Les Vaudois espèrent surtout surfer sur la vague des JO de Pyeongchang. «C’est un constat qu’on effectue tous les quatre ans: les gens et les médias se prennent d’affection pour le curling en période olympique, puis nous oublient progressivement pour les trois années qui suivent. D’ici fin 2018, on devrait compter une vingtaine de membres supplémentaires. Une évolution significative», témoigne Antoine Liaudet.

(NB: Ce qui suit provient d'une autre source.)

-- ==== Sys2Proof/Machine/Dispatch.lean ====
section
/-!
DEFINITION. The dispatch: one arm for each constructor of Instr, a direct call of its meaning.
-/
namespace Sys2Proof.Machine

Le CCLO profite donc de la tendance pour proposer des journées portes ouvertes (les 3 et 4 mars prochain) et diverses initiations: «Habituellement, ces dernières se déroulent sur huit soirs. Mais, pour l’occasion, on a décidé de les concentrer uniquement sur quatre jours. Après cette petite formation, les nouveaux venus peuvent rejoindre une de nos nombreuses équipes actives.» Et, ainsi, perpétuer le cycle.

 

Le curling mixte, une discipline à elle seule

Deux nouveautés ont récemment fait leur apparition dans les compétitions internationales: l’augmentation de la free guard zone de quatre à cinq pierres (c’est-à-dire le nombre de pierres protégées avant de pouvoir être déplacées), ainsi que l’apparition du curling mixte. Si la première est passée relativement inaperçue, la seconde a fait beaucoup de bruit, notamment grâce à la médaille d’argent obtenue par la paire suisse Jenny Perret et Martin Rios mardi à Pyeongchang. «C’est une discipline à part entière, lance Antoine Liaudet. On ne s’en rend pas compte de l’extérieur, mais cela n’a rien à voir avec le curling classique. C’est une toute autre dimension tactique à appréhender.»
Au rayon des principales différences: le nombre de joueurs (de quatre à deux), le total de coups par manche (huit à six), ainsi que le nombre de manches (dix à huit). «Le format est plus dynamique. Comptez environ 1h40 pour un match, plutôt que 2h30 habituellement.»